» HOW TO COMPLETE THIS TASK
From the entries below, transcribe exactly the lines between the line holding "then 2 else 1) →" and the line holding "res := if s.op", inclusive; skip all other lines.
[PROVIDED DATA — start]
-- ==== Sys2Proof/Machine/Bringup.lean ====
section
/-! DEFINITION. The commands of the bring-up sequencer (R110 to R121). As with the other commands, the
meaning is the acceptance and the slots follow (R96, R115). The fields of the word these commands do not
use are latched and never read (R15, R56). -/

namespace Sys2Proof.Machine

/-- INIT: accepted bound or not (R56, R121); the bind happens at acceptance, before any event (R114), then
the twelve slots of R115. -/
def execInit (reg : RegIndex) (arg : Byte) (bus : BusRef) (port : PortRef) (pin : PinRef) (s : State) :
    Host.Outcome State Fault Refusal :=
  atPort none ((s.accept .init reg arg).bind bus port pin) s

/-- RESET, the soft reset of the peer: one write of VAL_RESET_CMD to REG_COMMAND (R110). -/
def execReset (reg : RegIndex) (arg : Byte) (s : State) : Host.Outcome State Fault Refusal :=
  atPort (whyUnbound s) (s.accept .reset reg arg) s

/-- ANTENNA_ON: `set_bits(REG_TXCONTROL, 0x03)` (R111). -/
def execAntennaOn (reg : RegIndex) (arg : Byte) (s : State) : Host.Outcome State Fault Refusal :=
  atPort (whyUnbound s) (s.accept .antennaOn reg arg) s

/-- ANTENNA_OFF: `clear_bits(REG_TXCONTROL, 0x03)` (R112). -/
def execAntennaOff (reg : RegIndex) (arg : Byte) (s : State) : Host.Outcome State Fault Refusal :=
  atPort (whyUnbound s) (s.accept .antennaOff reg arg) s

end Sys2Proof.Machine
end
[PROVIDED DATA — finish]
[PROVIDED DATA — start]
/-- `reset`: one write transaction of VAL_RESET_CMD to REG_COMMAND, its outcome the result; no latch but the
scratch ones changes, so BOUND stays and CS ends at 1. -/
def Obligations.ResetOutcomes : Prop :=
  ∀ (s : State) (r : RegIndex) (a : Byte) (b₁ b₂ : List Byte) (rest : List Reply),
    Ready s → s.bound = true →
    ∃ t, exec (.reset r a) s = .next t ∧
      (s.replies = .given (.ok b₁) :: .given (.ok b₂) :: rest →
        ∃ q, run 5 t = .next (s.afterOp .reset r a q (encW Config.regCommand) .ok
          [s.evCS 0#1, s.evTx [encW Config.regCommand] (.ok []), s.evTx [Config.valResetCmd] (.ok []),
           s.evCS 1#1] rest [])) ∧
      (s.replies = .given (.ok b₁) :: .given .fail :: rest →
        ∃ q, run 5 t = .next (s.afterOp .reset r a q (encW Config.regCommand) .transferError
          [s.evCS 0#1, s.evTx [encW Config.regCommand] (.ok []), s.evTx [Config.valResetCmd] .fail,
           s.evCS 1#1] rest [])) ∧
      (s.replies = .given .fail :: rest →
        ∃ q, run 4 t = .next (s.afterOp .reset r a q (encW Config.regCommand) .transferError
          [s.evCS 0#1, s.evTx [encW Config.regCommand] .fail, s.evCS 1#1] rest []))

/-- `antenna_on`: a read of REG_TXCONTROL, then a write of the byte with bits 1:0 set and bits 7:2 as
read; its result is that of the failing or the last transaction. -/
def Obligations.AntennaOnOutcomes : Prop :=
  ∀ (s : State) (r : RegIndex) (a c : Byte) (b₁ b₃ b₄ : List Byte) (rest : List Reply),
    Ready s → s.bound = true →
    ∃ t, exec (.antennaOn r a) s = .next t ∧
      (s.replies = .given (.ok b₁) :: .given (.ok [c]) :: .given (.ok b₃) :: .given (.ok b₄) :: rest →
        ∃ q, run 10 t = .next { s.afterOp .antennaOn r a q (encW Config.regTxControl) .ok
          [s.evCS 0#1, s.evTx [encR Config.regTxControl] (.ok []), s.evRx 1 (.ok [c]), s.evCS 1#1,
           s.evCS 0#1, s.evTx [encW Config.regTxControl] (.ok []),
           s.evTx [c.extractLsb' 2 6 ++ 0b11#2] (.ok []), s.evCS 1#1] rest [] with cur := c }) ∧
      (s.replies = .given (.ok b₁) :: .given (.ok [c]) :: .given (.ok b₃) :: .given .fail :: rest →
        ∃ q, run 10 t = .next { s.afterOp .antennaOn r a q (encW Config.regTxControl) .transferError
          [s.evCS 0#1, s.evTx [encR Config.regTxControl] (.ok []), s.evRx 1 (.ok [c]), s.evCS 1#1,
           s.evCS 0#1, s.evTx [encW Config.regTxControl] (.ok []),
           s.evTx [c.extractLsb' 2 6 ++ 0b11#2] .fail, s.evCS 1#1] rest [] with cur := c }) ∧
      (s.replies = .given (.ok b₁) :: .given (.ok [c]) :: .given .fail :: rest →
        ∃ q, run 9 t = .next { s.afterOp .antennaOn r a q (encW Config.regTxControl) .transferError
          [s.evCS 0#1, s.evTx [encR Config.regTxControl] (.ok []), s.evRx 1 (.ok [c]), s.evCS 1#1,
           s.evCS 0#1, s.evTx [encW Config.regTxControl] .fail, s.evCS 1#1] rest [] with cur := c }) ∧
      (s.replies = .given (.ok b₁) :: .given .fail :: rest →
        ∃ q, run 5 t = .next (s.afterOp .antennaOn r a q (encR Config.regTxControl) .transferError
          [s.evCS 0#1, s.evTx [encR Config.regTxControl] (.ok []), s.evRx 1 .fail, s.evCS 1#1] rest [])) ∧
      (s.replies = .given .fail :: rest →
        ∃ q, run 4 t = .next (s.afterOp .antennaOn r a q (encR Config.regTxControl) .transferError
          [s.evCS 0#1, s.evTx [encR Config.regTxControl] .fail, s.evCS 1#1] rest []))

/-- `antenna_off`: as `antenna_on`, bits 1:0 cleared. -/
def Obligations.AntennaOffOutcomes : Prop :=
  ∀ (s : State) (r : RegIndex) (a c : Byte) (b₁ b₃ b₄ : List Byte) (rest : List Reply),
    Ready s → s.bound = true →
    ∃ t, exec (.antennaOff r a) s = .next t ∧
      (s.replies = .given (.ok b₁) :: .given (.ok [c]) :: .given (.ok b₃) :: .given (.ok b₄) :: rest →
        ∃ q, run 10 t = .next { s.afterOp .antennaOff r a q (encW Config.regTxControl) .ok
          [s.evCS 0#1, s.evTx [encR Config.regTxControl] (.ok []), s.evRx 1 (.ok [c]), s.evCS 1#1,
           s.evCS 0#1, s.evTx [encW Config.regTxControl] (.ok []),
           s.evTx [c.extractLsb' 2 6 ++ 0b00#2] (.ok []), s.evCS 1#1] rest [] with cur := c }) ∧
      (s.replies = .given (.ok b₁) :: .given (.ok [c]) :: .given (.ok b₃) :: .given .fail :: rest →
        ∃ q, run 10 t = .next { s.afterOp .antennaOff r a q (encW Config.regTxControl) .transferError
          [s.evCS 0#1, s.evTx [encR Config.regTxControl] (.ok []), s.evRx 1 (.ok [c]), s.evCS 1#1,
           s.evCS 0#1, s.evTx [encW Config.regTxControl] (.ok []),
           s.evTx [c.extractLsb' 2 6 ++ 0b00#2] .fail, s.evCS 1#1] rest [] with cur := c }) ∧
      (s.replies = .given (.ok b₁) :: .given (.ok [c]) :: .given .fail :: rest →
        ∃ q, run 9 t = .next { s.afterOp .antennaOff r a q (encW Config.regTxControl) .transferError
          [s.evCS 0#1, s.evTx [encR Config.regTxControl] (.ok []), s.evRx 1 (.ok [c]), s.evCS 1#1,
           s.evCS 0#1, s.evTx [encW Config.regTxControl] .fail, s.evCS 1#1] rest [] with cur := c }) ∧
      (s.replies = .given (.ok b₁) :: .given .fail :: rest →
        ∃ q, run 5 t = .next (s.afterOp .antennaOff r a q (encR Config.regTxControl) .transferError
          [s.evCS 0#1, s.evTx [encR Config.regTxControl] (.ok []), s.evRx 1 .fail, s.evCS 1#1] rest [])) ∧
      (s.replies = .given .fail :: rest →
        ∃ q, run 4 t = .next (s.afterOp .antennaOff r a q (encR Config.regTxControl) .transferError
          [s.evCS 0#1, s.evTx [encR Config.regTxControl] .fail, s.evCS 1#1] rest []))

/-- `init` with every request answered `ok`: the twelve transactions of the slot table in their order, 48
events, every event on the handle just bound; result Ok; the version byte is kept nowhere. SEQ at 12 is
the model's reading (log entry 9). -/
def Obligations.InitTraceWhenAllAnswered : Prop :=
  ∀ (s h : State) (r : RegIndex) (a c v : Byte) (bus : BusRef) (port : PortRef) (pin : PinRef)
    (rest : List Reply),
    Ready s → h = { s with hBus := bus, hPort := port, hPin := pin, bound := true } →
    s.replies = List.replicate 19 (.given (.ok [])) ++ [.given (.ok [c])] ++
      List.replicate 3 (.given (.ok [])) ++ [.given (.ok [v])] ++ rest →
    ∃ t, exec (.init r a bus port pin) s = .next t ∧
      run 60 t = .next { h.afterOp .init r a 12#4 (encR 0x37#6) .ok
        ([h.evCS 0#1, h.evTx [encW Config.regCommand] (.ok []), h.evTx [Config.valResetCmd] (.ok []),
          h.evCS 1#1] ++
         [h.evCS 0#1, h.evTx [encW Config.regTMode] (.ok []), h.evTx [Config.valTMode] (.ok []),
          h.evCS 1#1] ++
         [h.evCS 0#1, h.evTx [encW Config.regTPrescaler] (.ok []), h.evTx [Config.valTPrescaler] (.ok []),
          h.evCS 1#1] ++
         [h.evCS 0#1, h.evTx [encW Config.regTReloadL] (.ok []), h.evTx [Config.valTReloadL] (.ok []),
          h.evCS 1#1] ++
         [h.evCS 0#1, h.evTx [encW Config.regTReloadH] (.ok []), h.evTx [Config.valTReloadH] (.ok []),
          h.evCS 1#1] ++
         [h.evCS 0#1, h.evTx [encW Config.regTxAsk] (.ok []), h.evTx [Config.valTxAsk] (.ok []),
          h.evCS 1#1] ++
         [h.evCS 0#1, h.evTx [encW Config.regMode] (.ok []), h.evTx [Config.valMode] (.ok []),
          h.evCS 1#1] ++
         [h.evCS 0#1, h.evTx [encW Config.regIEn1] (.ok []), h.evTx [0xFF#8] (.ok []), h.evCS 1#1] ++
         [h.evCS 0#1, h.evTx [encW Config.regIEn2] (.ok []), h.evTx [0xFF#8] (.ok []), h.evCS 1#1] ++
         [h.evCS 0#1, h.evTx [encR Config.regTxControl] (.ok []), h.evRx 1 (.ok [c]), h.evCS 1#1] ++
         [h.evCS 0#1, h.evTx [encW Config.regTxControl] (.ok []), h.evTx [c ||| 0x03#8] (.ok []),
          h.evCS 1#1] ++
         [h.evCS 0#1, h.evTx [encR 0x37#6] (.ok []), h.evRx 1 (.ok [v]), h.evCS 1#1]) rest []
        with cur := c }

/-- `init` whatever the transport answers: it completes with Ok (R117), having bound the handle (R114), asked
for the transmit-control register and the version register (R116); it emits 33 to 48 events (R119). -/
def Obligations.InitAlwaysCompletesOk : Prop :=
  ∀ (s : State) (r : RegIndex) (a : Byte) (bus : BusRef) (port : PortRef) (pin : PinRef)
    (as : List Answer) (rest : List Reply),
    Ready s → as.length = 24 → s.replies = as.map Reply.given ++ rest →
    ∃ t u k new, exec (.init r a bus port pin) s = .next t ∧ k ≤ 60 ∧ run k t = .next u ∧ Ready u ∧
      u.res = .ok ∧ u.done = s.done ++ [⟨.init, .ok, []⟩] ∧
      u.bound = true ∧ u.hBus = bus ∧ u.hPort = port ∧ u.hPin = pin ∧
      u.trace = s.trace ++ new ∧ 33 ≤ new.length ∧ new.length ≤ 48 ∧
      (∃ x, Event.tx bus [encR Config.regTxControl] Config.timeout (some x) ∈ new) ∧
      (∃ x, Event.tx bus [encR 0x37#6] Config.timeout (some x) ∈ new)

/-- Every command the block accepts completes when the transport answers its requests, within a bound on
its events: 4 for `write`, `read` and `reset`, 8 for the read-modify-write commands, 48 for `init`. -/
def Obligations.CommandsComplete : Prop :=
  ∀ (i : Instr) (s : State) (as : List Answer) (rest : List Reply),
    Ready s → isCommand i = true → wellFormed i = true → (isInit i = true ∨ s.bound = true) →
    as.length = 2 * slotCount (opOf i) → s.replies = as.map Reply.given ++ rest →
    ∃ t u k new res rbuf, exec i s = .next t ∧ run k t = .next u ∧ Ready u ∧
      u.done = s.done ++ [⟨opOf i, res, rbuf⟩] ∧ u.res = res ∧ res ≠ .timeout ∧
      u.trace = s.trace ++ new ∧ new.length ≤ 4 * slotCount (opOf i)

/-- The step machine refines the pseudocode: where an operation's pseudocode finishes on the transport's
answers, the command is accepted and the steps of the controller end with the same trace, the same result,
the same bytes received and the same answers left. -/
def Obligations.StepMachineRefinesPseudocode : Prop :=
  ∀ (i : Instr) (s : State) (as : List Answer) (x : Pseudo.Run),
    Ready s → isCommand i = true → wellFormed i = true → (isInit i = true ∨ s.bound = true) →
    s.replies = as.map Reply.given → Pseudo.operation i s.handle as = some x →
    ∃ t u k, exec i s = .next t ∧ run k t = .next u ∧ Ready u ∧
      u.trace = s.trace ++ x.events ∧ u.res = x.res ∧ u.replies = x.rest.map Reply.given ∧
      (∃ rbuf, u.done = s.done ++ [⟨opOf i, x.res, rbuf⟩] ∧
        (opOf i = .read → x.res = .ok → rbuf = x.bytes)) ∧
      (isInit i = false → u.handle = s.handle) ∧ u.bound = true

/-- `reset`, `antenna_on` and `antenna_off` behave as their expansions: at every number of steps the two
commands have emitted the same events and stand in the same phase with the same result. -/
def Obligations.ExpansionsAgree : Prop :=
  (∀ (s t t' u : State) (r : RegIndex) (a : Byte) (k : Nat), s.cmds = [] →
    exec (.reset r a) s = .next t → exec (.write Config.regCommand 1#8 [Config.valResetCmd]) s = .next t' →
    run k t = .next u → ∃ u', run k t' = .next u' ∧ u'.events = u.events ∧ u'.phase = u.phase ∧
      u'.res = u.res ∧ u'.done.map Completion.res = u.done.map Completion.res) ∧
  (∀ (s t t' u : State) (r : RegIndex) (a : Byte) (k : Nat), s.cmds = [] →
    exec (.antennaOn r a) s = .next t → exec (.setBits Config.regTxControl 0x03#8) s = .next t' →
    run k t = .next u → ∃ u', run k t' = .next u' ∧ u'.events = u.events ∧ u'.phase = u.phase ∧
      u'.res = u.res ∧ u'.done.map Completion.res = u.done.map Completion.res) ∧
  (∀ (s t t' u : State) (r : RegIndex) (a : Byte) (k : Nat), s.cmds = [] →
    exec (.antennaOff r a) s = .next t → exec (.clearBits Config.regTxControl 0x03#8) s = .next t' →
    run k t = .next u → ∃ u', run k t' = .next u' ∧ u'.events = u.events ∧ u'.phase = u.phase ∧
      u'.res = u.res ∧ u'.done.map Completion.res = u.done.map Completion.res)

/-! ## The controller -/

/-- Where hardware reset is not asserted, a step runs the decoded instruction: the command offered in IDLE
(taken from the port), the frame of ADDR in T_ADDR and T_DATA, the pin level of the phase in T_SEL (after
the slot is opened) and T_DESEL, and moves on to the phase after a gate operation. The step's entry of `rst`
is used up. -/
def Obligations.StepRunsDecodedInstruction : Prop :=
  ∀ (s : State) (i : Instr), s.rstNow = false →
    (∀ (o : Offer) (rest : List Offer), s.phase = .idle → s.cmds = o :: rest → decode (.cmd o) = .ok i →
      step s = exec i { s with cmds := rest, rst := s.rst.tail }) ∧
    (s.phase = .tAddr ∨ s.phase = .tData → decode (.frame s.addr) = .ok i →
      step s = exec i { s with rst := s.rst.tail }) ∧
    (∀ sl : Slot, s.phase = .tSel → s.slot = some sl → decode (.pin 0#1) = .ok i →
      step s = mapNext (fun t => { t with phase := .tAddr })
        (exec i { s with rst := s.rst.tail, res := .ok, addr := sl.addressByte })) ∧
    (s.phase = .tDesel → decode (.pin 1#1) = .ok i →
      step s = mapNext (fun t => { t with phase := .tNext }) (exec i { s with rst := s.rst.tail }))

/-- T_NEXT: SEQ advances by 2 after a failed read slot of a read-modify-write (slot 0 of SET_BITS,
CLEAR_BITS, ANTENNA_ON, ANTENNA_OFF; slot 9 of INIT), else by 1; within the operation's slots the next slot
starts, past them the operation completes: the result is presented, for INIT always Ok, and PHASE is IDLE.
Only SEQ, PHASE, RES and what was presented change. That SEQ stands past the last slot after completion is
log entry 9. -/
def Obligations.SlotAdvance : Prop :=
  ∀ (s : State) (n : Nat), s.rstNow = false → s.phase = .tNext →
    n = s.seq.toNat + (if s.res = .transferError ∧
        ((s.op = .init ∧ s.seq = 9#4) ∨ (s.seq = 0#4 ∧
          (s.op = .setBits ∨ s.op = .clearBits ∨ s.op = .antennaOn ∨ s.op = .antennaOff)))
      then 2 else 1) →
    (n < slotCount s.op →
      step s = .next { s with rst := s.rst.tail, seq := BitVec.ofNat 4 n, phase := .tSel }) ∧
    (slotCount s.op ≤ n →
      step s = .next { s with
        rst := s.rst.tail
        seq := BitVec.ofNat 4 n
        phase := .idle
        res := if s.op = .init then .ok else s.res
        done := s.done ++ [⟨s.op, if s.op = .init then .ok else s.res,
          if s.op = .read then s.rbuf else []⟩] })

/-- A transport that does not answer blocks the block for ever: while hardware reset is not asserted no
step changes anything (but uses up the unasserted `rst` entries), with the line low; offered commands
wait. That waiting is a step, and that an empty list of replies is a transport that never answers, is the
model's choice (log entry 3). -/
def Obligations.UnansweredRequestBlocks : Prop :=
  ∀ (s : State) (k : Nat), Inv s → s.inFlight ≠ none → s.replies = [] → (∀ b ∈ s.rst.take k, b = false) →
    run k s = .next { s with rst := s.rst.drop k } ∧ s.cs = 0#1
[PROVIDED DATA — finish]
» EXERCISE ANSWER
      then 2 else 1) →
    (n < slotCount s.op →
      step s = .next { s with rst := s.rst.tail, seq := BitVec.ofNat 4 n, phase := .tSel }) ∧
    (slotCount s.op ≤ n →
      step s = .next { s with
        rst := s.rst.tail
        seq := BitVec.ofNat 4 n
        phase := .idle
        res := if s.op = .init then .ok else s.res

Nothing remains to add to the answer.